(EXERCISE OBJECTIVE): Take the material below from its first line through the line containing "def checkOvercommit (s" and, please, write those lines again exactly.

(RECORD EXCERPTS):

-- ==== Sys2Proof/Machine/Acceptance.lean ====
section
/-!
DEFINITION. The treatment of an accepted frame (R23, R52 to R79, R93, R99, R147 to R153, R202): what the tie interface
does first, what the units do in each station state, and what is done when the treatment is complete.
-/
namespace Sys2Proof.Machine

/-- What a treatment knows of the accepted frame: the frame, whether this station sent it, and the posting sequence of the
own frame. -/
structure Accepted where
  frame : TieFrame
  sent : Bool
  seq : Nat
deriving DecidableEq, Repr

/-! ## Loading a snapshot (R21, R62) -/

/-- OVERCOMMIT recorded if the total exceeds C (R4, R39, R69, R147). -/
def checkOvercommit (s : State) : State :=
  recordWhen (s.settings.shared.capacity.val < accountTotal s.replica) .overcommit s

/-- The replica after a load with its admission pass (R21). -/
def loadedReplica (c : SharedSettings) (content : SnapshotContent) : Replica :=
  admissionPass c (replicaOf content)

/-- A snapshot that passes the checks is loaded (R62). The OUTLET records of the deferred starts come after all of the
reports' (log entry 50); that SHED_LEVEL comes first is the model's choice (log entry 52). -/
def loadSnapshot (a : Accepted) (content : SnapshotContent) (s : State) : State :=
  let before := s.replica
  let old := localLevel s
  let change : AccountChange := { replica := loadedReplica s.settings.shared content }
  let reports := reportsOf (slotCount s) s.number false a.frame before change
  let t := setReplica change.replica s
  let level := t.replica.shedLevel.val
  let t := if level = before.shedLevel.val then t else postEvent (.shedLevel t.replica.shedLevel) t
  let t := if before.shedLevel.val < level then withdrawBelow level t else t
  let t := settleCount old t
  let t := enterSynced .snapshot (followMembers before.members t)
  let t := if before.shedLevel.val < level then takeShedReports level reports t else takeReports reports t
  startDeferred t

/-- The checks of R62 and the load, without the overcommit check. A snapshot that fails check 2 or 3 sets the founding mark,
as every frame does that is neither an equal-digest JOIN nor loaded (R56, R71). -/
def checkThenLoad (a : Accepted) (content : SnapshotContent) (s : State) : State :=
  if s.settings.digest ≠ some content.digest then enterRefused (recordFault .joinRefused s)
  else if !inSet content.members s.number then setFoundingMark s
  else if !snapshotSound content then setFoundingMark (recordFault .divergence s)
  else loadSnapshot a content s

/-- The checks of R62 and the load; the total is compared with C where the replica follows frames afterwards (R4), after all
records of the load (log entry 52). -/
def checkAndLoad (a : Accepted) (content : SnapshotContent) (s : State) : State :=
  let t := checkThenLoad a content s
  if following t then checkOvercommit t else t

/-- Whether a SNAPSHOT is for this station to load: it is the target, in JOINING or RESYNCING, and awaiting (R62). -/
def isLoader (target : Byte) (s : State) : Bool :=
  stationOf target == some s.number && s.membership.awaiting
    && (s.membership.station == .joining || s.membership.station == .resyncing)

/-! ## JOINING (R56) -/

/-- This station's own REFUSE (R63): the refusal digest stored, then REFUSED. -/
def refused (sender : StationNum) (digest : Half) (s : State) : State :=
  enterRefused (recordFault .joinRefused (setPeer sender (fun x => { x with refusal := some digest }) s))

/-- Whether a frame is a FORGET with a target above 15, which the account unit and the membership unit ignore but for the
sender's silence count (R202). Its acceptance is one like others all the same: the total is compared with C (R4, log entry
15). -/
def isIgnoredForget : FrameBody → Bool
  | .forget t => (stationOf t).isNone
  | _ => false

/-- An accepted frame in JOINING: no account, only the join (R56). -/
def acceptJoining (a : Accepted) (s : State) : State :=
  match a.frame.body with
  | .join d =>
    if a.sent then startWait s
    else if s.settings.digest = some d then
      restartWait { s with membership.remembered := addMember s.membership.remembered a.frame.sender }
    else enterRefused (recordFault .joinRefused s)
  | .refuse t d => if stationOf t = some s.number then refused a.frame.sender d s else setFoundingMark s
  | .snapshot t content => if isLoader t s then checkAndLoad a content s else setFoundingMark s
  | body => if isIgnoredForget body then s else setFoundingMark s

/-! ## States in which the replica follows accepted frames -/

/-- The founding mark and the snapshot wait of a RESYNCING station at an accepted frame (R71): an equal-digest JOIN
restarts the wait, every other frame but the own RESYNC sets the mark, a SNAPSHOT that is then not loaded among them. A
RESTORE of a non-member sets it too, though R152 has no block act on it further, and a FORGET with a target above 15 does
not (log entry 32). -/
def noteResyncing (a : Accepted) (s : State) : State :=
  if s.membership.station != .resyncing then s
  else
    match a.frame.body with
    | .join d => if s.settings.digest = some d then restartWait s else setFoundingMark s
    | .resync _ => if a.sent then s else setFoundingMark s
    | body => if isIgnoredForget body then s else setFoundingMark s

/-- The SHED_LEVEL event of a change of the replica's shed level (R147, R152, R154). -/
def shedLevelEvent (before : Level) (s : State) : State :=
  if s.replica.shedLevel = before then s else postEvent (.shedLevel s.replica.shedLevel) s

/-- Whether a frame is a SNAPSHOT: its overcommit check follows a load (R4, R62). -/
def isSnapshotFrame : FrameBody → Bool
  | .snapshot .. => true
  | _ => false

/-- Whether the treatment of an accepted frame goes on to empty the replica: the own LEAVE in LEAVING (R77), a REFUSE of a
RESYNCING station (R63, R64). -/
def emptiesReplica (a : Accepted) (s : State) : Bool :=
  match a.frame.body with
  | .leave => a.sent && s.membership.station == .leaving
  | .refuse t _ => stationOf t == some s.number && s.membership.station == .resyncing
  | _ => false

/-- Whether the total is compared with C at the end of the account's part (R4), as it is at every acceptance: not where a
load follows, which makes the comparison itself, or where the replica is about to be emptied (log entry 15). -/
def testsTotal (a : Accepted) (s : State) : Bool := !isSnapshotFrame a.frame.body && !emptiesReplica a s

/-- The end of the account's part: OVERCOMMIT, the presences and the sender's silence count (R4, R51, R52). -/
def closeAccount (a : Accepted) (members : Half) (s : State) : State :=
  heard a.frame.sender (followMembers members (if testsTotal a s then checkOvercommit s else s))

/-- An accepted SHED in a following state (R147 to R149). -/
def followShed (a : Accepted) (level : Byte) (reports : List OutletReport) (before : Replica) (old : Nat) (s : State) :
    State :=
  match shedLevelOf level with
  | none => heard a.frame.sender (checkOvercommit s)
  | some l =>
    let t := shedLevelEvent before.shedLevel (checkOvercommit s)
    heard a.frame.sender (shedAccepted a.sent l.val old reports t)

/-- An accepted RESTORE in a following state: the OUTLET records of the reports (R152), then those of the outlets' two steps
(R153, log entry 50). That the SHED_LEVEL record precedes the FAULT record of OVERCOMMIT is the model's choice (log entry
52). -/
def followRestore (a : Accepted) (reports : List OutletReport) (before : Replica) (s : State) : State :=
  if inSet before.members a.frame.sender then
    let t := shedLevelEvent before.shedLevel (takeReports reports s)
    restoreOutlets (restoreShedUnit (closeAccount a before.members t))
  else heard a.frame.sender (checkOvercommit s)

/-- The own RESYNC accepted (R69 to R71, R73). -/
def followOwnResync (a : Accepted) (reports : List OutletReport) (before : Replica) (s : State) : State :=
  let t := closeAccount a before.members (reconcile a.seq reports s)
  if t.membership.station = .resyncing then startWait t else t

/-- The own LEAVE accepted in LEAVING (R77). -/
def leaveAccepted (s : State) : State :=
  enterConfig .left (emptyQueue (clearPeers (setReplica .empty s)))

/-- A station whose number an accepted LEAVE or FORGET names is forgotten by the membership unit (R59). -/
def clearDutyOf (t : Option StationNum) (s : State) : State :=
  match t with
  | some n => clearDuty n s
  | none => s

/-- A REFUSE in a following state (R63). For another station and with a digest that is not the own one it is a divergence to
a SYNCED station and, as a frame in LEAVING is treated as in SYNCED (R76), to a LEAVING one (log entry 40). -/
def followRefuse (a : Accepted) (target : Byte) (digest : Half) (s : State) : State :=
  let t := clearDutyOf (stationOf target) s
  if stationOf target = some t.number then
    if t.membership.station = .resyncing then refused a.frame.sender digest t else recordFault .joinRefused t
  else
    let compares := t.membership.station == .synced || t.membership.station == .leaving
    recordWhen (compares && t.settings.digest != some digest) .divergence t

/-- A SNAPSHOT in a following state (R61, R62). `check` is the state check before the acceptance. -/
def followSnapshot (a : Accepted) (target : Byte) (content : SnapshotContent) (check : Half) (s : State) : State :=
  let t := clearDutyOf (stationOf target) s
  if isLoader target t then checkAndLoad a content t
  else compareCheck content.check check a.frame.sender (checkOvercommit t)

/-- The duty of a JOIN or RESYNC by its digest (R55, R69). -/
def dutyFor (digest : Half) (s : State) : Duty := if s.settings.digest = some digest then .snapshot else .refuse

/-- The membership unit's part for the kinds it owns, after the account's part (chapter 3). -/
def followMembership (a : Accepted) (check : Half) (s : State) : State :=
  match a.frame.body with
  | .join d => takeDuty (dutyFor d s) a.frame.sender s
  | .resync c => takeDuty (dutyFor c.digest s) a.frame.sender s
  | .leave =>
    let t := clearDuty a.frame.sender s
    if a.sent && t.membership.station == .leaving then leaveAccepted t else t
  | .forget b =>
    let t := clearDutyOf (stationOf b) s
    recordWhen (stationOf b == some t.number) .forgotten t
  | .refuse t d => followRefuse a t d s
  | .snapshot t c => followSnapshot a t c check s
  | .presence c => if a.frame.sender = s.number then s else compareCheck c check a.frame.sender s
  | _ => s

/-- An accepted frame in a state whose replica follows accepted frames: the account unit's change and pass, FOREIGN_FRAME,
the reports acted on, OVERCOMMIT, the peer table, then what the kind asks of the other units (R23, R69, R147, R152). -/
def acceptFollowing (a : Accepted) (s : State) : State :=
  let before := s.replica
  let check := s.check
  let old := localLevel s
  let change := accountChange s.settings.shared s.settings.digest before a.frame
  let reports := reportsOf (slotCount s) s.number a.sent a.frame before change
  let t := recordWhen change.foreign .foreignFrame (setReplica change.replica s)
  let t := match a.frame.body with
    | .shed level => followShed a level reports before old t
    | .restore => followRestore a reports before t
    | .resync _ => if a.sent then followOwnResync a reports before t else closeAccount a before.members (takeReports reports t)
    | _ => closeAccount a before.members (takeReports reports t)
  followMembership a check (noteResyncing a t)

/-! ## Every acceptance -/

/-- An accepted frame in CONFIG, REFUSED, ISOLATED: a REFUSE naming this station records JOIN_REFUSED (R63), nothing else
has an effect (R20, R80). -/
def acceptIdle (a : Accepted) (s : State) : State :=
  match a.frame.body with
  | .refuse t _ => recordWhen (stationOf t == some s.number) .joinRefused s
  | _ => s

/-- The treatment by station state (R20, R80). -/
def treatAccepted (a : Accepted) (s : State) : State :=
  match s.membership.station with
  | .joining => acceptJoining a s
  | .synced | .leaving | .resyncing => acceptFollowing a s
  | .mute =>
    match a.frame.body with
    | .resync _ =>
      if a.sent then
        acceptFollowing a { enterResyncing .recovered s with
          membership.isolationTimer := none, membership.muteTimer := none, membership.resyncWish := .none }
      else acceptFollowing a s
    | _ => acceptFollowing a s
  | _ => acceptIdle a s

/-- The veto run count at an acceptance (R93, R97, R98): a good frame of another station ends suppression. -/
def acceptVeto (sent : Bool) (s : State) : State :=
  if sent && s.tie.suppressed then s else { s with tie.vetoRun := 0, tie.suppressed := false }

/-- The presence timer starts again at the acceptance of a frame this station sent (R53). -/
def restartPresence (sent : Bool) (s : State) : State :=
  if sent && s.membership.presenceTimer.isSome then { s with membership.presenceTimer := some (presenceInterval s) } else s

/-- The treatment of an acceptance in the order of R93: the own frame leaves the queue, the veto run, the duplicate number
check, the units; then the end of the reception (R57) and of the treatment. -/
def treat (a : Accepted) (s : State) : State :=
  let t := if a.sent then leaveQueue (fun q => q.seq == a.seq) { s with tie.tx := none } else s
  let t := restartPresence a.sent (acceptVeto a.sent { t with tie.recessive := 0 })
  let t := recordWhen (!a.sent && a.frame.sender == t.number) .duplicateNumber t
  finish (endReception (treatAccepted a t))

/-- Whether a frame can be good: the counts of its lists are those R201 allows. -/
def carriable : FrameBody → Bool
  | .snapshot _ c => c.wellFormed
  | .resync c => c.wellFormed
  | _ => true

/-- A frame is accepted. A station that sends accepts only the frame it drives, and an interface that is OFF or SEEKING
accepts none (R80, R93; log entries 4 and 8). -/
def acceptFrame (f : TieFrame) (s : State) : State :=
  if s.resetting.isSome || !delivers s || !carriable f.body then s
  else
    match s.tie.tx with
    | some t => if t.frame = f then treat ⟨f, true, t.seq⟩ s else s
    | none => treat ⟨f, false, 0⟩ s

end Sys2Proof.Machine
end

(SOLUTION):
-- ==== Sys2Proof/Machine/Acceptance.lean ====
section
/-!
DEFINITION. The treatment of an accepted frame (R23, R52 to R79, R93, R99, R147 to R153, R202): what the tie interface
does first, what the units do in each station state, and what is done when the treatment is complete.
-/
namespace Sys2Proof.Machine

/-- What a treatment knows of the accepted frame: the frame, whether this station sent it, and the posting sequence of the
own frame. -/
structure Accepted where
  frame : TieFrame
  sent : Bool
  seq : Nat
deriving DecidableEq, Repr

/-! ## Loading a snapshot (R21, R62) -/

/-- OVERCOMMIT recorded if the total exceeds C (R4, R39, R69, R147). -/
def checkOvercommit (s : State) : State :=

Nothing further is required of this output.